Но я жил, не боясь смерти. Если я погибну зав­тра, то жизнь будет продолжаться и без меня, без моего счастья или горя. Я не должен беспокоиться. Тысячи людей после меня будут готовы созидать, продолжать течение жизни, споря со своей участью.

Или же погибнут, так же как и я. От меня не зависе­ло, уйду ли я в могилу или нет. Я больше не чувство­вал страха смерти.

 

В полночь мы ушли подальше от передовой линии обороны, в долину, по которой протекал ру­чей. Замаскировали орудие и проспали несколько часов.

Проснулись среди трупов русских. Они лежа­ли повсюду: в траве, в ручье и на дороге. Молодые сильные мужчины лежали вместе со своим оружи­ем. Это были жертвы времени. Они теперь уже не были нашими врагами, мы больше не проклинали их за то, что они портили питьевую воду. Прошедшая гроза благоприятствовала разложению трупов. Но мы не обращали на это внимания, умывались и уничтожали свои запасы еды. Но уже через два дня стали испытывать голод. Я посмотрел на себя в зер­кало и испугался. Три глубоких, крутых складки об­разовались на моем лбу, острые линии прорезались от ноздрей, мой рот побелел, стал бескровным. Я чувствовал дыхание смерти. Но, вероятно, мне было суждено на этот раз избежать ее.

Запах тления висел над долиной. В наступив­шей темноте я отправился на разведку, чтобы вы­яснить, где проходит линия фронта и кто занима­ет территорию перед нами. Я шагал по пустынной деревенской улице. Собака следовала за мной, кошки орали в домах. Все вымерло, жители разбе­жались. Кое‑где в конюшнях еще остался умираю­щий с голоду скот. Сорняки заполонили сады, ово­щи и фрукты гнили.

Я проходил мимо изгородей и сожженных до­мов, ступая по ржаным колосьям и картофельной ботве, держа винтовку на изготовку. Ночная роса мочила сапоги и охлаждала руки. На мне не было каски, на моей шапке сверху маскировочной сетки застряли колосья и васильки.

Я все дальше уходил в глубокую тьму, в небе на­до мной мерцали звезды. Ни одна сигнальная раке­та не давала мне возможности сориентироваться. Где‑то на нейтральной полосе раздался всполох взрыва. Я испугался, ледяной озноб пронизал меня. Трое русских лежали передо мной в нескольких ша­гах. Я рванул винтовку с плеча. Но они даже не по­шевелились.
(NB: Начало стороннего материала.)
theorem exec_fcEncode_of_region (hlen : 2 ≤ s.arg1.toNat ∧ s.arg1.toNat ≤ 240)
    (h : regionOk s.cfg s.arg0.toNat s.arg1.toNat) {r : Encoded}
    (hr : fcEncode s.cfg ((sourceBytes s).headD 0) (sourceBytes s).tail = r) :
    exec .fcEncode s =
      .next (s.prologue.deliver s.arg2.toNat r.frame fun t =>
        { t with result0 := toWord (38 + s.arg1.toNat), result1 := r.encodedCrc,
                 result2 := r.rawCrc.setWidth 32, fcStage := { t.fcStage with tx := .ready } }) := by
  subst hr
  refine congrArg _ ((State.check_pos _ _ _ hlen).trans ?_)
  exact State.check_pos _ _ _ h

/-- The source of FC_ENCODE is a command byte and a payload (44_frame_codec.md R218). -/
theorem fcEncode_sourceBytes_length (hparams : paramsValid s.cfg = true) (hlen : 2 ≤ s.arg1.toNat) (cmd : Byte) :
    (fcEncode s.cfg cmd (sourceBytes s).tail).frame.length = 38 + s.arg1.toNat := by
  have hpayload : (sourceBytes s).tail.length = s.arg1.toNat - 1 := by
    rw [List.length_tail, sourceBytes, lmemBytes_length]
  rw [fcEncode_length (by rw [(validParams hparams).scrSkip]; decide) _ (by omega), hpayload]
  omega

/-! ### FC_DECODE -/

theorem exec_fcDecode_of_not_region (h : ¬regionOk s.cfg s.arg0.toNat s.arg1.toNat) :
    exec .fcDecode s = .next (errorState s .addressError) :=
  congrArg _ (State.check_neg _ _ _ h)

theorem fcDecode_prologue (s : State) :
    fcDecode s.prologue.cfg (s.prologue.memRead s.prologue.arg0.toNat s.prologue.arg1.toNat) s.prologue.crcStrict =
      fcDecode s.cfg (sourceBytes s) s.crcStrict := rfl

theorem exec_fcDecode_of_error (h : regionOk s.cfg s.arg0.toNat s.arg1.toNat) {code : ResultCode}
    (hr : fcDecode s.cfg (sourceBytes s) s.crcStrict = .error code) :
    exec .fcDecode s = .next { errorState s code with fcStage := { s.fcStage with rx := .discarded } } := by
  refine congrArg _ ((State.check_pos _ _ _ h).trans ?_)
  rw [fcDecode_prologue, hr]
  rfl

theorem exec_fcDecode_of_ok (h : regionOk s.cfg s.arg0.toNat s.arg1.toNat) {d : Delivered}
    (hr : fcDecode s.cfg (sourceBytes s) s.crcStrict = .ok d) :
    exec .fcDecode s =
      .next (s.prologue.deliver s.arg2.toNat (d.cmd :: d.payload) fun t =>
        { t with result0 := toWord (1 + d.payload.length),
                 result1 := toWord d.hdrFixed ||| (toWord d.payFixed <<< 8),
                 result2 := halves d.decodedCrc d.computedCrc,
                 status := { t.status with crcBad := !d.crcOk },
                 fcStage := { t.fcStage with rx := .delivered } }) := by
  refine congrArg _ ((State.check_pos _ _ _ h).trans ?_)
  rw [fcDecode_prologue, hr]
  rfl

end Sys2Proof.Machine
end

section
/-! The obligations of 44_frame_codec.md. -/

namespace Sys2Proof.Proofs

open Sys2Proof.Machine

/-- Settles O43: a length bit is written at its own position only, and the bits read there are those of a number. -/
theorem headerLengthField : Obligations.HeaderLengthField := by
  intro c n hparams hn
  have hpos := (validParams hparams).hdrLenPos
  exact ⟨headerBit_hdrBuild_length hpos n, fun b k hfree => headerBit_hdrBuild_template hfree n,
    hdrParse_eq_sum c, hdrParse_hdrBuild hpos hn⟩

/-- Settles O44: the checks, then the delivery of a header or the result of parsing one. -/
theorem headerCommandResults : Obligations.HeaderCommandResults := by
  intro s n dst
  have hout : (hdrBuild s.cfg n).length = 13 := hdrBuild_length ..
  refine ⟨exec_hdrBuild_of_long, fun hlen hdst => ?_, fun hlen hdst => ⟨_, ?_, stored_memWriteBytes _ _ _⟩,
    exec_hdrParse_of_not_region, exec_hdrParse_of_region, hdrParse_le ..⟩
  · rw [exec_hdrBuild_of_length hlen, State.deliver_of_not_region _ (by rwa [hout])]
  · rw [exec_hdrBuild_of_length hlen, State.deliver_of_region _ (by rwa [hout])]
    rfl

/-- Settles O45: each part begins where the lengths of the parts before it say. -/
theorem encodedFrameLayout : Obligations.EncodedFrameLayout := by
  intro c cmd d hparams hd _ w hs ps e
  have hskip : c.scrSkip ≤ 8 := by rw [(validParams hparams).scrSkip]; decide
  have hhs : hs.length = 13 := scrambledHeader_length hskip _
  have hps : ps.length = d.length := scrambleBlock_length hskip hd
  have hheader : w.drop 4 = hs ++ (rsParity c 2 hs ++ (payloadBlock c d ++ crcWireBytes e)) := by
    rw [← List.append_assoc]
    exact fcEncode_drop_four c cmd d
  have hpayload : w.drop 19 = ps ++ (rsParity c 16 ps ++ crcWireBytes e) := by
    rw [← List.append_assoc]
    exact fcEncode_drop_payload hskip cmd d
  refine ⟨fcEncode_length hskip cmd hd, ?_, ?_, ?_, ?_, ?_, ?_, fcEncode_drop_crc hskip cmd hd⟩
  · rw [show w = _ from fcEncode_frame c cmd d]; rfl
  · rw [show w = _ from fcEncode_frame c cmd d, List.cons_append, List.drop_one, List.tail_cons,
      List.take_left' (Vector.length_toList ..)]
  · rw [hheader, List.take_left' hhs]
  · rw [drop_add_of_drop_eq_append hheader hhs, List.take_left' (rsParity_length c _ (by decide))]
  · rw [hpayload, List.take_left' hps]
  · rw [drop_add_of_drop_eq_append hpayload hps, List.take_left' (rsParity_length c _ (by decide))]

/-- Settles O46: length and source checks, then the delivery of the encoded frame. -/
theorem fcEncodeResult : Obligations.FcEncodeResult := by
  intro s hparams len dst f r ps
  have hout (hlen : 2 ≤ len ∧ len ≤ 240) : r.frame.length = 38 + len :=
    fcEncode_sourceBytes_length hparams hlen.1 _
  refine ⟨exec_fcEncode_of_not_length, exec_fcEncode_of_not_region, fun hlen hsource hdst => ?_,
    fun hlen hsource hdst => ⟨_, ?_, hout hlen, stored_memWriteBytes _ _ _⟩⟩
  · rw [exec_fcEncode_of_region hlen hsource rfl]
    exact congrArg _ (State.deliver_of_not_region _ (by rwa [← hout hlen] at hdst))
  · rw [exec_fcEncode_of_region hlen hsource rfl]
    exact congrArg _ (State.deliver_of_region _ (by rwa [← hout hlen] at hdst))

/-- Settles O47: the outcomes of the command, then those of fc_decode, stage by stage. -/
theorem fcDecodeResult : Obligations.FcDecodeResult := by
  refine ⟨fun s => ⟨exec_fcDecode_of_not_region, fun code hsource hr => exec_fcDecode_of_error hsource hr,
    fun d hsource hr hdst => ?_, fun d hsource hr hdst => ⟨_, ?_, stored_memWriteBytes _ _ _⟩⟩,
    fun c w strict => ⟨fcDecode_of_short, fcDecode_of_header_none, fun hc hb hlong hhdr => ?_⟩⟩
  · rw [exec_fcDecode_of_ok hsource hr]
    exact congrArg _ (State.deliver_of_not_region _ (by rwa [List.length_cons, Nat.add_comm]))
  · rw [exec_fcDecode_of_ok hsource hr]
    exact congrArg _ (State.deliver_of_region _ (by rwa [List.length_cons, Nat.add_comm]))
  intro n pay
  have hstage := fcDecode_of_header_some (strict := strict) hlong hhdr (n := n) rfl
  have hgood (h1 : 1 ≤ n) (h2 : n ≤ 239) (h3 : 39 + n ≤ w.length) :
      fcDecode c w strict = fcDecodePayload c w strict hc n := hstage.trans (if_neg (by omega))
  refine ⟨fun hbad => hstage.trans (if_pos hbad),
    fun h1 h2 h3 hpay => (hgood h1 h2 h3).trans (fcDecodePayload_of_none hpay),
    fun pc pb h1 h2 h3 hpay => ⟨fun hdiffer hstrict => ?_, fun hkept => ?_⟩⟩
  · rw [hgood h1 h2 h3, fcDecodePayload_of_some hpay rfl (decide_eq_false hdiffer), hstrict]
    rfl
  · rw [hgood h1 h2 h3, fcDecodePayload_of_some hpay rfl rfl]
    refine if_neg fun hrejected => ?_
    obtain ⟨hbad, hstrict⟩ := Bool.and_eq_true_iff.1 hrejected
    rcases hkept with hmatch | hlenient
    · exact of_decide_eq_false ((Bool.not_eq_true' _).mp hbad) hmatch
    · exact Bool.false_ne_true (hlenient.symm.trans hstrict)

/-- Settles O48: the strict policy is the lenient one followed by a look at the CRC. -/
theorem crcPolicy : Obligations.CrcPolicy := by
  intro c w
  rw [fcDecode_strict]
  refine ⟨fun d hd => ?_, fun code hcode => ⟨?_, ?_⟩⟩
  · rw [hd]; rfl
  · rw [hcode]; rfl
  · rintro rfl
    exact fcDecode_lenient_ne_crcMismatch c w hcode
Внезапно поднялся ветер и донес до меня трупный запах.

Словно увидев привидения, я возвращался на­зад, но нигде не находил наших солдат, и облегчен­но вздохнул, когда вышел на окраину деревни. За­курил сигарету и двинулся дальше. Мои попутчики ждали меня.

Мы перетащили орудие вверх на поляну и по­ставили его у какого‑то сада. Ночью я стоял на ча­сах и вслушивался в канонаду на севере и юге. Все вокруг дышало покоем. Млечный Путь со звездами мерцал на черном небе. После полуночи из красных облаков и мрака стала выходить полная луна. В ее скудном свете просматривались деревья и кустар­ники. Аромат трав и цветов навевал прохладу. Не чувствовалось уже никакого зловония. Не было слышно ни шагов, ни голосов. Я неподвижно стоял в карауле. Ничего не нарушало тишину.

Пришла смена. Я улегся и спал так же, как спали колосья ржи, кустарники и мертвецы.

Рано утром мы заняли позицию в разрушенной церкви Милеева. Бои бушевали невдалеке от нас. Русская артиллерия расстреливала кучи кирпичей, цемента и пыли – все, что осталось от церкви. Ос­колки падали вокруг, легкие забивала воздушная масса от пролетающих снарядов. Но мы остались живы. Сражение продолжалось еще четыре дня. Атака русской пехоты, сопровождаемой танками, потерпела неудачу. Наши войска бомбили позиции русских. Затем воцарилось спокойствие. Фронт ста­билизировался, наши позиции были заново укреп­лены оставшимися орудиями.

Мы подошли к южной окраине Милеева. По­близости у ручья нашли хороший, чистый дом в богатом саду и остановились там. Перед нами рас­кинулся луг с одинокими деревьями – ольхой и то­полями, – примкнувший к лесу. Соседей у нас не было, и только опорные пункты разведчиков отделя­ли от врага.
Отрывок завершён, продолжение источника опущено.